1. El mundo rural y agrario del que muchos venimos
La vida agrícola y rural hasta los años 70
y su relación con la Buena Noticia del Evangelio
Jesús, aunque no fuera agricultor, procede y vive inmerso en una
cultura agraria y mediterránea. De ella no sólo tomó el lenguaje
(parábolas y ejemplos); tomó mucho más que eso: modos de actuar y
de ser, maneras de afrontar la vida y relacionarse, valores culturales y
sociales, concepciones vitales...
Los recursos agrícolas, pecuarios, ambientales que usa Jesús en
sus palabras, en sus parábolas, en sus ejemplos, los entenderían bien
los habitantes de nuestra zona que vivieron hasta aproximadamente
los años 70 del siglo pasado. Porque las labores de la viña, el bieldo,
las bellotas para los cerdos (ya parece que existía el «pata negra» en
tiempos de Jesús), el trigo y la cizaña, el granero, la mano en el arado,
etc. son carne de nuestra carne, son también parte no sólo de nuestra
actividad, sino también de nuestra cultura, de nuestras concepciones
vitales. Por eso, el mensaje, la Buena Noticia que Jesús anunciaba a la
gente sencilla, que entendían desde su realidad, entra en la cabeza y el
corazón de nuestras gentes: ellos no necesitan explicación del mismo.

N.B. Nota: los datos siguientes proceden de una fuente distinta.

-- ==== Sys2Proof/Machine/Transactions.lean ====
section
/-! DEFINITION. What the outside can do to the core: RESET, STEP and host access to main memory, one at a time
(00_scope.md R7, R8; 20_memory.md R66; decisions D18, D24, log 24). -/

namespace Sys2Proof.Machine

/-- The transactions between the host and the core (00_scope.md R7). A host position is a natural number, not
a word (decision D16, log 22). -/
inductive Transaction where
  | reset (mainMemory : Memory) (initialPc : Word) (stackLen : Nat)
  | step
  | read (pos : Nat)
  | write (pos : Nat) (v : Word)
  | readRange (pos count : Nat)
  | writeRange (pos : Nat) (vs : List Word)
  deriving DecidableEq, Repr

/-- What a transaction returns to the host. -/
inductive Answer where
  | ok
  | word (w : Word)
  | words (ws : List Word)
  | fault (f : Fault)
  deriving DecidableEq, Repr

/-- The answer of a STEP. -/
def stepAnswer : StepResult → Answer
  | .ok => .ok
  | .fault f => .fault f

/-- The state after a transaction and what the host gets, or `none` if STEP gave no next state. A host access
that fails changes nothing (20_memory.md R51 to R54), and no host access changes a register, the stack memory
or the value the last STEP returned (00_scope.md R7, R8). -/
def perform (t : Transaction) (s : State) : Option (State × Answer) :=
  match t with
  | .reset mainMemory initialPc stackLen => some (State.resetWith mainMemory initialPc stackLen, .ok)
  | .step =>
    match step s with
    | .next s' => some (s', stepAnswer s'.result)
    | .fault _ => none
    | .refused _ => none
  | .read pos =>
    match s.main.get pos with
    | .ok w => some (s, .word w)
    | .error f => some (s, .fault f)
  | .write pos v =>
    match s.main.set pos v with
    | .ok m => some (s.setMain m, .ok)
    | .error f => some (s, .fault f)
  | .readRange pos count =>
    match s.main.getRange pos count with
    | .ok ws => some (s, .words ws)
    | .error f => some (s, .fault f)
  | .writeRange pos vs =>
    match s.main.setRange pos vs with
    | .ok m => some (s.setMain m, .ok)
    | .error f => some (s, .fault f)

/-- Transactions one after another, in the order the host asks for them (20_memory.md R64, R66): the state after the
last one, and what each returned, in that order. -/
def performAll : List Transaction → State → Option (State × List Answer)
  | [], s => some (s, [])
  | x :: xs, s =>
    match perform x s with
    | some (t, a) => (performAll xs t).map fun r => (r.1, a :: r.2)
    | none => none

end Sys2Proof.Machine
end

No tanto en el de otras culturas rurales, y mucho menos en el de las
urbanas. Se trata, en definitiva, de un mensaje muy asequible para
nuestra cultura mediterránea y de secano, y hasta para el tiempo actual
en que vivimos1.
La agricultura cambió muy poco desde Jesús hasta los años 50.
Hemos producido lo mismo y con los mismos medios, por lo que el
lenguaje de Jesús ha sido no sólo entendible, sino actual, cotidiano,
real, vivo... Y así también el evangelio ha ido impregnando nuestra
cultura rural, ha ido haciéndose parte de nuestro lenguaje, de nuestra
manera de entender las cosas de la vida; y lo ha hecho como no ha
ocurrido en ninguna otra parte del mundo. Y en el transcurso del
tiempo ha dado lugar a una bellísima historia de evangelio encarnado
en nuestros pueblos y en nuestra gente.
Y a esta cultura del evangelio se ha ido incorporando la historia de
los creyentes y de la Iglesia, que ha vestido sus acontecimientos, sus
fiestas, sus momentos importantes del año y de la vida social: las
fiestas patronales, un santoral unido a las labores agrícolas, a las
atenciones que hay que prestar al clima para el trabajo en el campo,
que marca tiempos de siembra y siega, que indica labores a realizar.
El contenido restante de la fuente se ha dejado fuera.